# Lily pipes



## willzs (12 Jan 2016)

So after looking on Google and not finding what I want I thought I'd ask on here. I'm after a lily pipe for my tank but it needs to come in at the back corner of my tank and then I want it to run along the side of the tank so the output is close to the front. Hope that makes sense and can anyone help me with it?


----------



## Paulus (12 Jan 2016)

something like this but than with a lily pipe output?


----------



## willzs (12 Jan 2016)

Paulus said:


> something like this but than with a lily pipe output?
> 
> View attachment 80107


Yea like that but with a lily pipe. I'm guessing that plumbs in at the back of your tank?


----------



## Greenfinger2 (12 Jan 2016)

Hi Willzs The Lilly pipe will be at the wrong angel if you place it along the back its designed to hang over the side.

Why not just use a clear plastic spray bar


----------



## xim (12 Jan 2016)

Have you looked at Eheim's flowpipe and Dennerle's Lily Pipe for Scaper's Flow?


----------



## alto (12 Jan 2016)

I doubt you'll be able to provide "good" flow using a single lily on a 4 x 2 x 2 tank

When using these "concentrated"  outlets, design is everything - look at video of how flow differs between lily vs violet vs poppy ... there are various manufacturers on these now, some miss the mark on function


----------



## willzs (12 Jan 2016)

alto said:


> I doubt you'll be able to provide "good" flow using a single lily on a 4 x 2 x 2 tank
> 
> When using these "concentrated"  outlets, design is everything - look at video of how flow differs between lily vs violet vs poppy ... there are various manufacturers on these now, some miss the mark on function



I've got 2 filters so am planning on having a circular flow around the tank from them.

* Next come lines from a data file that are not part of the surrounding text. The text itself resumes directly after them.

/-- R109, R246, R247, R315, R316, R344, R345, R367, R368, R387, R416, R533, R534: each counter-clear field clears exactly the
counters its table names, when an initiator that may write it does. -/
def CounterClears : Prop :=
  ∀ (s : State) (init : Init) (t : TileId) (l : LeaId) (d : Fin 4) (p : PortId) (v : Fin 5), s.frozen = false →
    let a := aTil t.die t.lea t.tile
    let heath := isHeath init.toNat = true
    let sec := init.toNat = initSec
    (heath ∨ init.toNat = initLeaCore t.die t.lea →
      Clears s (.tilCntClrEcc init t) [a 0x08, a 0x0C] ∧ Clears s (.tilCntClrSkip init t) [a 0x1C])
    ∧ (heath ∨ init.toNat = initLeaCore l.die l.lea →
        Clears s (.glnCntClrEcc init l) [aGln l.die l.lea 0x14] ∧ Clears s (.glnCntClrSkip init l) [aGln l.die l.lea 0x10]
        ∧ Clears s (.glnCntClrUse init l) [aGln l.die l.lea 0x04, aGln l.die l.lea 0x08, aGln l.die l.lea 0x18])
    ∧ (heath ∨ (∃ j < 16, init.toNat = initLeaCore d j) →
        Clears s (.praCntClrEcc init d) [aPra d 0x54] ∧ Clears s (.praCntClrUse init d) [aPra d 0x48, aPra d 0x4C, aPra d 0x50]
        ∧ Clears s (.dmcCntClrErr init d) [aDmc d 0x20, aDmc d 0x24, aDmc d 0x28])
    ∧ (heath ∨ sec →
        (p.ok = true → p.die.val < 5 →
          Clears s (.fdlCntClrErr init p) [aFdl p.die p.port 0x30, aFdl p.die p.port 0x34, aFdl p.die p.port 0x3C])
        ∧ Clears s (.flrCntClrLat init v) [aFlr v 0x10, aFlr v 0x14]
        ∧ Clears s (.flrCntClrOver init v) (((List.range 4).map fun j => aFlr v (0x60 + 8 * j))
            ++ ((List.range 5).filter (pointExists v)).flatMap fun q => (List.range 8).map fun c => aPoint v q (0x40 + 4 * c))
        ∧ Clears s (.iqmCntClrQueue init) ((List.range 256).flatMap fun q => [0x1C, 0x20, 0x28, 0x2C].map (aQueue q))
        ∧ (Leads (.iqmCntClrPort init) s fun s' => s'.reg (aIqm 0x08) = 0 ∧ s'.reg (aIqm 0x0C) = 0
            ∧ (∀ n < 16, ∀ o ∈ [0x04, 0x08, 0x0C], s'.reg (aIqm (0x1000 + 0x20 * n + o)) = 0)
            ∧ (∀ n < 4, ∀ o ∈ [0x08, 0x0C, 0x10, 0x14], s'.reg (aIqm (0x1400 + 0x40 * n + o)) = 0)
            ∧ (∀ q, ∀ o < 0x40, s'.reg (aQueue q o) = s.reg (aQueue q o)) ∧ s' = { s with regs := s'.regs })
        ∧ Clears s (.colCntClrErr init) ([aCol 0x38, aCol 0x3C]
            ++ (List.range 4).flatMap fun n => [aColPort n 0x04, aColPort n 0x08, aColPort n 0x0C]))

/-! ## DRAM -/

/-- The registers in which the DRAM controller of Meadow `d` charges what it serves (R376, R386). -/
def chargedRegs (d : Nat) : List Nat :=
  ((List.range 8).flatMap fun c => [aPoint d 0 (0x20 + 4 * c), aPoint d 0 (0x40 + 4 * c)]) ++
    (List.range 4).map fun i => aFlr d (0x60 + 8 * i)

/-- R329, R330, R332, R335, R339, R376: DRAM writes. A write that its initiator may make and the queue has room for is performed and
charged: every byte its mask selects takes its value, every other byte of memory stays, and the line's bytes are queued; a whole
line clears poison. Where the controller drains a pseudo-channel that neither refreshes nor migrates, a queued partial write leaves
the queue by its read-modify-write, which an uncorrectable merge read ends in a poisoned line, and queued whole lines by a drain. -/
def DramWrites : Prop :=
  ∀ (s : State) (init : Init) (cls : Fin 8) (task : BitVec 12) (addr : Addr) (mask : BitVec 64) (data : List Byte) (d o : Nat)
    (die : Fin 4) (pc : Fin 32),
    let line := addr.toNat / 64 * 64
    let x := s.dramOf d
    s.frozen = false →
    (s.dramLine addr.toNat = some (d, o) → s.access ⟨init.toNat, none, false, false⟩ true line 64 = 0 → mask ≠ 0 →
        s.pcFailed line = false → (mask.toNat = 2 ^ 64 - 1 ∨ s.poisoned line = false) → (x.queueOf (offPc o)).length < 64 →
        Leads (.dramWrite ⟨init, cls, task⟩ addr mask data) s fun s' =>
          (∀ i < 64, readAt memDefault s'.mem (line + i)
              = if mask.getLsbD i then data.getD i 0 else readAt memDefault s.mem (line + i))
          ∧ (∀ a, a < line ∨ line + 64 ≤ a → readAt memDefault s'.mem a = readAt memDefault s.mem a)
          ∧ (s'.dramOf d).queued o = x.queued o ||| mask.toNat ∧ (mask.toNat = 2 ^ 64 - 1 → s.poison.Nodup → s'.poisoned line = false)
          ∧ ∀ a, a ∉ chargedRegs d → s'.reg a = s.reg a)
    ∧ (s.dramLine addr.toNat = some (d, o) → x.queued o ≠ 0 → x.queued o ≠ 2 ^ 64 - 1 → x.held o = false →
        s.pcBusy d (offPc o) = false → x.drains (offPc o) = true →
        (Leads (.dramReadModifyWrite addr false [] false) s fun s' =>
          (s'.dramOf d).queued o = 0 ∧ s'.mem = s.mem ∧ s'.regs = s.regs ∧ s'.poison = s.poison)
        ∧ (s.dramPoison d < 1024 → (∀ set < 4, s.ringEn set = false) → Leads (.dramReadModifyWrite addr false [] true) s fun s' =>
          (s'.dramOf d).queued o = 0 ∧ s'.mem = s.mem ∧ s'.readPoison line 64 = true))
    ∧ (s.dramReady die = true → s.pcBusy die pc = false → (s.dramOf die).drains pc = true → Leads (.dramWriteDrain die pc []) s fun s' =>
        (∀ q, q ∈ (s'.dramOf die).queue ↔ q ∈ (s.dramOf die).queue ∧ ∀ p ∈ (s.dramOf die).queue, p.off = q.off →
          ¬ (offPc p.off = pc ∧ p.mask = 2 ^ 64 - 1 ∧ (s.dramOf die).held p.off = false))
        ∧ s' = { s with dram := s'.dram })

/-- R322, R323, R326, R328, R329, R330, R337, R339, R340, R376, R383: DRAM reads. A read that its initiator may make takes a tag:
one of the 8 that its pseudo-channel holds for class 7, else one of the other 56; it stalls where there is none. In its turn it is
served, charged and answered, and its tag is free: without errors nothing else changes; an error that the decoder corrects counts in
DMC_CE and records the line, and with every error in a lane of its own codeword leaves memory as it was; a command error counts in
DMC_UE, records the line, and no later read gets its data. The patrol scrubber's clean read leaves memory and every register but the
refresh count as they were. -/
def DramReads : Prop :=
  ∀ (s : State) (init : Init) (cls : Fin 8) (task : BitVec 12) (addr : Addr) (d o : Nat) (err : List (Fin 72 × Byte)) (est : List Nat)
    (r : DramRead) (die : Fin 4) (layer : Fin 9) (off : BitVec 34),
    let line := addr.toNat / 64 * 64
    let x := s.dramOf d
    s.frozen = false →
    (s.dramLine addr.toNat = some (d, o) → s.access ⟨init.toNat, none, false, false⟩ false line 64 = 0 →
        let takes := fun fast : Bool => Leads (.dramRead ⟨⟨init, cls, task⟩, addr, false⟩ false [] false) s fun s' =>
          (s'.dramOf d).reads = x.reads ++ [⟨init.toNat, cls, task.toNat, o, s.now, fast, 0⟩] ∧ s' = { s with dram := s'.dram }
        (cls = 7 → x.tagsUsed (offPc o) true < 8 → takes true)
        ∧ ((cls = 7 → 8 ≤ x.tagsUsed (offPc o) true) → x.tagsUsed (offPc o) false < 56 → takes false)
        ∧ ((cls = 7 → 8 ≤ x.tagsUsed (offPc o) true) → 56 ≤ x.tagsUsed (offPc o) false →
            exec (.dramRead ⟨⟨init, cls, task⟩, addr, false⟩ false [] false) s = .next s))
    ∧ (s.dramLine addr.toNat = some (d, o) → x.queued o ≠ 2 ^ 64 - 1 → s.pcFailed line = false → s.poisoned line = false →
        (x.reads.find? fun r => decide (r.init = init.toNat) && decide (r.cls = cls.val) && decide (r.task = task.toNat)
          && decide (r.off = o)) = some r →
        s.pcBusy d (offPc o) = false → s.readTurn d r true = true → (cls = 7 → s.now - r.since ≤ 2000) →
        (Leads (.dramRead ⟨⟨init, cls, task⟩, addr, true⟩ false [] false) s fun s' =>
          (s'.dramOf d).reads.length + 1 = x.reads.length ∧ s'.mem = s.mem ∧ s'.poison = s.poison
            ∧ s.onlyRegs { s' with dram := s.dram } (chargedRegs d ++ [aFlr (init.toNat / 256) 0x10]))
        ∧ (s.reg (aDmc d 0x20) < 2 ^ 32 - 1 → s.fld (aDmc d 0x1C) 15 0 = 0 →
            (errWord err).any (fun e => decide (e ≠ 0)) = true → s.reg (aDmc d (0x100 + 8 * offPc o)) = 0 →
            rsEstimate (errWord err) [] = some est → est = errWord err →
            (readAt (fun _ => []) x.corrected (offPc o)).length < 63 →
            Leads (.dramRead ⟨⟨init, cls, task⟩, addr, true⟩ false err false) s fun s' => s'.reg (aDmc d 0x20) = s.reg (aDmc d 0x20) + 1
              ∧ s'.reg (aDmc d 0x30) = o / 64 * 64 ∧ s'.mem = s.mem ∧ s'.poison = s.poison)
        ∧ (s.reg (aDmc d 0x24) < 2 ^ 32 - 1 → s.dramPoison d < 1024 → (∀ set < 4, s.ringEn set = false) →
            Leads (.dramRead ⟨⟨init, cls, task⟩, addr, true⟩ false err true) s fun s' => s'.reg (aDmc d 0x24) = s.reg (aDmc d 0x24) + 1
              ∧ s'.reg (aDmc d 0x30) = o / 64 * 64 + 2 ^ 34 + 2 ^ 35 ∧ s'.readPoison line 64 = true ∧ s'.mem = s.mem))
    ∧ (s.dramReady die = true → bit (s.reg (aDmc die 0x0C)) (offPc off.toNat) = false → s.pcBusy die (offPc off.toNat) = false →
        (∀ q ∈ (s.dramOf die).reads, offPc q.off ≠ offPc off.toNat) → Leads (.dramPatrolScrub ⟨die, layer⟩ off [] false) s fun s' =>
          s'.mem = s.mem ∧ s'.poison = s.poison ∧ s.onlyRegs { s' with dram := s.dram, free := s.free } [aDmc die 0x28])

/-- R322, R323, R326, R328, R329, R330, R332, R335, R337, R339, R340, R376, R383: the lines of DRAM, written and read. -/
def Obligations.DramLines : Prop := DramWrites ∧ DramReads

/-- R333 to R336, R338, R341 to R345: the care of a stack. A refresh that is due at pseudo-channel 0 starts a period: the epoch is
the time base and the chosen mode takes effect; one that is not due waits. Each millisecond the temperatures are recorded, and
choose hot refresh above 85 °C and normal refresh at 83 °C or less. A migration copies one unit at a time, and with the last one the
layer select maps to the spare. Every 10 ms the eye monitor's values are recorded. Training that succeeds leaves the stack READY,
with its presence bit where its Meadow is present; one that fails leaves it FAILED. Self-refresh performs the queued writes.
Retirement starts a migration where the spare is unused and none runs. DMC_RH_THRESH below 256 is discarded. -/
def Obligations.DramCare : Prop :=
  ∀ (s : State) (init : Init) (die : Fin 4) (pc : Fin 32) (group : Fin 5) (width drift : Byte) (temps : List Byte) (value : Word32) (m : Migration),
    let a := aDmc die
    let x := s.dramOf die
    let known := (s.dieSt die).complete ∨ (s.dieSt die).factory ∨ (s.dieSt die).restored
    s.frozen = false →
    (s.dramReady die = true → s.now < 2 ^ 64 →
      (s.refreshDue die 0 = true → Leads (.dramRefreshDue die 0) s fun s' => s'.reg (a 0x10) = s.now
        ∧ (s'.dramOf die).refreshed = [0] ∧ (s'.fld (a 0) 3 3 = if x.hotNext then 1 else 0)
        ∧ s'.fld (a 0) 2 0 = 2 ∧ s.onlyRegs { s' with dram := s.dram } [a 0, a 0x10])
      ∧ (s.refreshDue die pc = false → exec (.dramRefreshDue die pc) s = .next s)
      ∧ (pc ≠ 0 → s.refreshDue die pc = true → Leads (.dramRefreshDue die pc) s fun s' => s' = { s with dram := s'.dram }
          ∧ readAt (fun _ => 0) (s'.dramOf die).refreshes pc = (readAt (fun _ => 0) x.refreshes pc + 1) % 8192))
    ∧ (temps.length = 9 → s.tempDue die = true → (∀ b ∈ temps, b.toInt ≤ 95) → Leads (.dramTempRead die temps) s fun s' =>
        ((∃ b ∈ temps, 85 < b.toInt) → (s'.dramOf die).hotNext = true)
        ∧ ((∀ b ∈ temps, b.toInt ≤ 83) → (s'.dramOf die).hotNext = false)
        ∧ (∃ b ∈ temps, s'.fld (a 0x04) 7 0 = b.toNat ∧ ∀ c ∈ temps, c.toInt ≤ b.toInt)
        ∧ s.onlyRegs { s' with dram := s.dram, diePower := s.diePower } [a 0x04])
    ∧ (temps.length = 9 → s.tempDue die = true → (∃ b ∈ temps, 100 < b.toInt) → (s.dieSt die).out = true → Leads (.dramTempRead die temps) s fun s' =>
        (s'.diePw die).tripped = true)
    ∧ (x.migration = some m → m.ptr.length = 32 → s.dramReady die = true → s.pcStalled die pc = false → s.spoilt = [] → m.ptr.getD pc 0 < 65536 →
        (∃ q < 32, q ≠ pc.val ∧ m.ptr.getD q 0 < 65536) → Leads (.migrationUnit die pc []) s fun s' =>
          (s'.dramOf die).migration = some { m with ptr := m.ptr.set pc (m.ptr.getD pc 0 + 1) } ∧ s'.mem = s.mem
          ∧ s'.poison = s.poison ∧ s.onlyRegs { s' with dram := s.dram } [a 0x28, a 0x38])
    ∧ (x.migration = some m → m.ptr.length = 32 → s.dramReady die = true → s.pcStalled die pc = false → m.ptr.getD pc 0 = 65535 → m.sid < 8 →
        (∀ q < 32, q ≠ pc.val → 65536 ≤ m.ptr.getD q 0) → Leads (.migrationUnit die pc []) s fun s' =>
          (s'.dramOf die).migration = none ∧ s'.physLayer die m.sid = 8 ∧ s'.fld (a 0) 5 5 = 1 ∧ s'.fld (a 0) 4 4 = 0
          ∧ ∀ k < 8, k ≠ m.sid → s'.physLayer die k = s.physLayer die k)
    ∧ (readAt (fun _ => 0) x.eyeAt (5 * pc.val + group.val) + 10000000 ≤ s.now → Leads (.eyeMonitorUpdate die pc group width drift) s fun s' =>
        let r := a (0x400 + 32 * pc + 4 * group)
        s'.fld r 15 8 = width.toNat ∧ s'.fld r 23 16 = drift.toNat ∧ s'.fld r 7 0 = s.fld r 7 0
          ∧ (drift.toInt.natAbs < 8 → 24 ≤ width.toNat → s.onlyRegs { s' with dram := s.dram } [r])
          ∧ (8 ≤ drift.toInt.natAbs → (sext 8 (s.fld r 23 16)).natAbs < 8 → s'.reported die "DMC_EYE_DRIFT" pc 0))
    ∧ (s.fld (a 0) 2 0 = 1 → known → Leads (.dramTrainingDone die false [] []) s fun s' => s'.fld (a 0) 2 0 = 4 ∧ s.onlyRegs s' [a 0])
    ∧ (s.fld (a 0) 2 0 = 1 → known → s.reg (a 0x0C) = 0 → Leads (.dramTrainingDone die true [] []) s fun s' =>
        s'.fld (a 0) 2 0 = 2 ∧ s'.stackUp die = (s.meadowUp die || s.stackUp die) ∧ s.onlyRegs s' [a 0, aVal 0x20])
    ∧ (s.dramReady die = true → Leads (.selfRefreshEntry die) s fun s' =>
        (s'.dramOf die).queue = [] ∧ s'.fld (a 0) 2 0 = 3
          ∧ ((∀ q ∈ x.queue, q.mask = 2 ^ 64 - 1) → s'.mem = s.mem
            ∧ s.onlyRegs { s' with dram := s.dram, free := s.free } [a 0, a 0x28]))
    ∧ ((init.toNat = initSec ∨ isHeath init.toNat = true) → bit value.toNat 31 = true → x.migration = none → s.fld (a 0) 5 5 = 0 →
        Leads (.dmcRetire init die value) s fun s' =>
          (s'.dramOf die).migration = some ⟨value.toNat % 8, List.replicate 32 0, s.now⟩ ∧ s'.fld (a 0) 4 4 = 1
          ∧ s'.fld (a 0) 10 8 = value.toNat % 8 ∧ s'.reported die "DMC_MIGRATE_START" (value.toNat % 8) 0)
    ∧ (init.toNat ≠ initSec → isHeath init.toNat = false → exec (.dmcRetire init die value) s = .next s)
    ∧ (init.toNat = initSec → 256 ≤ value.toNat % 2 ^ 16 → Leads (.dmcRhThreshWrite init die value) s fun s' =>
        s'.fld (a 0x18) 15 0 = value.toNat % 2 ^ 16 ∧ s.onlyRegs s' [a 0x18])
    ∧ (value.toNat % 2 ^ 16 < 256 → exec (.dmcRhThreshWrite init die value) s = .next s)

Thats why I wasn't planning on using spraybars and want 2 lily pipes but only have access at the rear of the tank.


----------



## Chris Jackson (12 Jan 2016)

Lilly pipes soften the output from a standard pipe, so as you have a large tank I suggest you just use normal straight output pipes without any kind of "lilly" at opposite corners, not as pretty perhaps but it'll work fine, has done for years for me.


----------



## willzs (12 Jan 2016)

Chris Jackson said:


> Lilly pipes soften the output from a standard pipe, so as you have a large tank I suggest you just use normal straight output pipes without any kind of "lilly" at opposite corners, not as pretty perhaps but it'll work fine, has done for years for me.

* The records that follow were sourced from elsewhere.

-- ==== Sys2Proof/Laws/Bits.lean ====
section
/-! SUPPORT. Bit fields and byte order: what a field reads after it, or another field, is set, and bytes there and
back. -/

namespace Sys2Proof.Machine

theorem bits_eq (w hi lo : Nat) : bits w hi lo = w / 2 ^ lo % 2 ^ (hi + 1 - lo) := by
  simp [bits, Nat.shiftRight_eq_div_pow]

theorem bits_lt (w hi lo : Nat) : bits w hi lo < 2 ^ (hi + 1 - lo) := Nat.mod_lt _ (Nat.two_pow_pos _)

/-- A number as what lies above a field, the field, and what lies below it. -/
theorem split_field (w hi lo : Nat) :
    w = w / 2 ^ lo / 2 ^ (hi + 1 - lo) * 2 ^ (hi + 1 - lo) * 2 ^ lo + bits w hi lo * 2 ^ lo + w % 2 ^ lo := by
  rw [bits_eq, ← Nat.add_mul, Nat.div_add_mod', Nat.div_add_mod']

theorem setBits_eq (w hi lo v : Nat) :
    setBits w hi lo v
      = (w / 2 ^ lo / 2 ^ (hi + 1 - lo) * 2 ^ (hi + 1 - lo) + v % 2 ^ (hi + 1 - lo)) * 2 ^ lo + w % 2 ^ lo := by
  have h := split_field w hi lo
  simp only [setBits, Nat.shiftLeft_eq]
  rw [Nat.add_mul]
  omega

theorem div_setBits (w hi lo v : Nat) :
    setBits w hi lo v / 2 ^ lo = w / 2 ^ lo / 2 ^ (hi + 1 - lo) * 2 ^ (hi + 1 - lo) + v % 2 ^ (hi + 1 - lo) := by
  rw [setBits_eq, Nat.mul_comm, Nat.mul_add_div (Nat.two_pow_pos _), Nat.div_eq_of_lt (Nat.mod_lt _ (Nat.two_pow_pos _)),
    Nat.add_zero]

/-- A field reads what it was set to, cut to its width. -/
@[simp] theorem bits_setBits (w hi lo v : Nat) : bits (setBits w hi lo v) hi lo = v % 2 ^ (hi + 1 - lo) := by
  rw [bits_eq, div_setBits]
  simp [Nat.add_mod]

/-- Setting a field leaves a field below it alone. -/
theorem bits_setBits_below (w v : Nat) {hi lo hi2 lo2 : Nat} (h : hi2 < lo) :
    bits (setBits w hi lo v) hi2 lo2 = bits w hi2 lo2 := by
  rw [bits_eq, bits_eq]
  have key : ∀ a : Nat, (a * 2 ^ lo + w % 2 ^ lo) / 2 ^ lo2 % 2 ^ (hi2 + 1 - lo2) = w % 2 ^ lo / 2 ^ lo2 % 2 ^ (hi2 + 1 - lo2) := by
    intro a
    by_cases hl : lo2 ≤ hi2
    · obtain ⟨k, rfl⟩ : ∃ k, lo = lo2 + (hi2 + 1 - lo2) + k := ⟨lo - (lo2 + (hi2 + 1 - lo2)), by omega⟩
      rw [Nat.pow_add, Nat.pow_add]
      generalize 2 ^ lo2 = x at *
      generalize hy : 2 ^ (hi2 + 1 - lo2) = y at *
      by_cases hx : x = 0
      · simp [hx]
      · have : a * (x * y * 2 ^ k) + w % (x * y * 2 ^ k) = w % (x * y * 2 ^ k) + x * (y * (a * 2 ^ k)) := by ring
        rw [this, Nat.add_mul_div_left _ _ (Nat.pos_of_ne_zero hx), Nat.add_mul_mod_self_left]
    · have : hi2 + 1 - lo2 = 0 := by omega
      simp [this, Nat.mod_one]
  rw [setBits_eq, key]
  conv_rhs => rw [← Nat.div_add_mod' w (2 ^ lo), key]

/-- Setting a field leaves a field above it alone. -/
theorem bits_setBits_above (w v : Nat) {hi lo hi2 lo2 : Nat} (hl : lo ≤ hi) (h : hi < lo2) :
    bits (setBits w hi lo v) hi2 lo2 = bits w hi2 lo2 := by
  have hs : ∀ x, x / 2 ^ lo2 = x / 2 ^ lo / 2 ^ (hi + 1 - lo) / 2 ^ (lo2 - hi - 1) := by
    intro x
    rw [Nat.div_div_eq_div_mul, Nat.div_div_eq_div_mul, ← Nat.pow_add, ← Nat.pow_add]
    congr 2
    omega
  rw [bits_eq, bits_eq, hs, hs w, div_setBits]
  have : (w / 2 ^ lo / 2 ^ (hi + 1 - lo) * 2 ^ (hi + 1 - lo) + v % 2 ^ (hi + 1 - lo)) / 2 ^ (hi + 1 - lo)
      = w / 2 ^ lo / 2 ^ (hi + 1 - lo) := by
    rw [Nat.mul_comm, Nat.mul_add_div (Nat.two_pow_pos _), Nat.div_eq_of_lt (Nat.mod_lt _ (Nat.two_pow_pos _)), Nat.add_zero]
  rw [this]

/-- Setting a field inside a width keeps the number inside it. -/
theorem setBits_lt {w hi lo n : Nat} (hw : w < 2 ^ n) (v : Nat) (hl : lo ≤ hi) (hh : hi < n) :
    setBits w hi lo v < 2 ^ n := by
  rw [setBits_eq]
  obtain ⟨k, rfl⟩ : ∃ k, n = lo + (hi + 1 - lo) + k := ⟨n - (lo + (hi + 1 - lo)), by omega⟩
  have hq : w / 2 ^ lo / 2 ^ (hi + 1 - lo) < 2 ^ k := by
    rw [Nat.div_div_eq_div_mul, ← Nat.pow_add]
    exact Nat.div_lt_of_lt_mul (by rwa [← Nat.pow_add])
  have hv := Nat.mod_lt v (Nat.two_pow_pos (hi + 1 - lo))
  have hr := Nat.mod_lt w (Nat.two_pow_pos lo)
  rw [Nat.pow_add, Nat.pow_add]
  generalize 2 ^ lo = x at *
  generalize 2 ^ (hi + 1 - lo) = y at *
  generalize 2 ^ k = z at *
  have h1 : w / x / y * y + v % y + 1 ≤ z * y := by
    calc w / x / y * y + v % y + 1 ≤ w / x / y * y + y := by omega
      _ = (w / x / y + 1) * y := by ring
      _ ≤ z * y := Nat.mul_le_mul_right _ hq
  calc _ < (w / x / y * y + v % y) * x + x := by omega
    _ = (w / x / y * y + v % y + 1) * x := by ring
    _ ≤ z * y * x := Nat.mul_le_mul_right _ h1
    _ = x * y * z := by ring

@[simp] theorem leBytes_length (n v : Nat) : (leBytes n v).length = n := by
  induction n generalizing v with
  | zero => rfl
  | succ n ih => simp [leBytes, ih]

/-- Bytes there and back (R6). -/
theorem leNat_leBytes (n v : Nat) : leNat (leBytes n v) = v % 256 ^ n := by
  induction n generalizing v with
  | zero => simp [leBytes, leNat, Nat.mod_one]
  | succ n ih =>
    simp only [leBytes, leNat, ih, BitVec.toNat_ofNat]
    rw [show (256 : Nat) ^ (n + 1) = 256 * 256 ^ n by rw [Nat.pow_succ, Nat.mul_comm], Nat.mod_mul]

theorem leNat_lt (l : List Byte) : leNat l < 256 ^ l.length := by
  induction l with
  | nil => simp [leNat]
  | cons b t ih =>
    have := b.isLt
    simp only [leNat, List.length_cons, Nat.pow_succ]
    omega

end Sys2Proof.Machine
end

Might try it that way for now then but see if I can hide it a bit


----------



## PARAGUAY (13 Jan 2016)

@chris. On my inflow its at the back of the tank I have prev. used spray bar but now prefer the flow coming straight out it seems to distribute co2 better from the diffuser,however it's a bit fierce and bashes the stems at back a little would you think lily pipe in this situation?Looking at those in xim s example


----------



## Chris Jackson (13 Jan 2016)

Yes might be better. I turn mine so it blows more along the back glass and less directly at the stems


----------



## PARAGUAY (14 Jan 2016)

Thanks Chris seems to be better co2 doesn't seem affected,Hygro not getting bashed ,will do while purchase suitable lily pipe


----------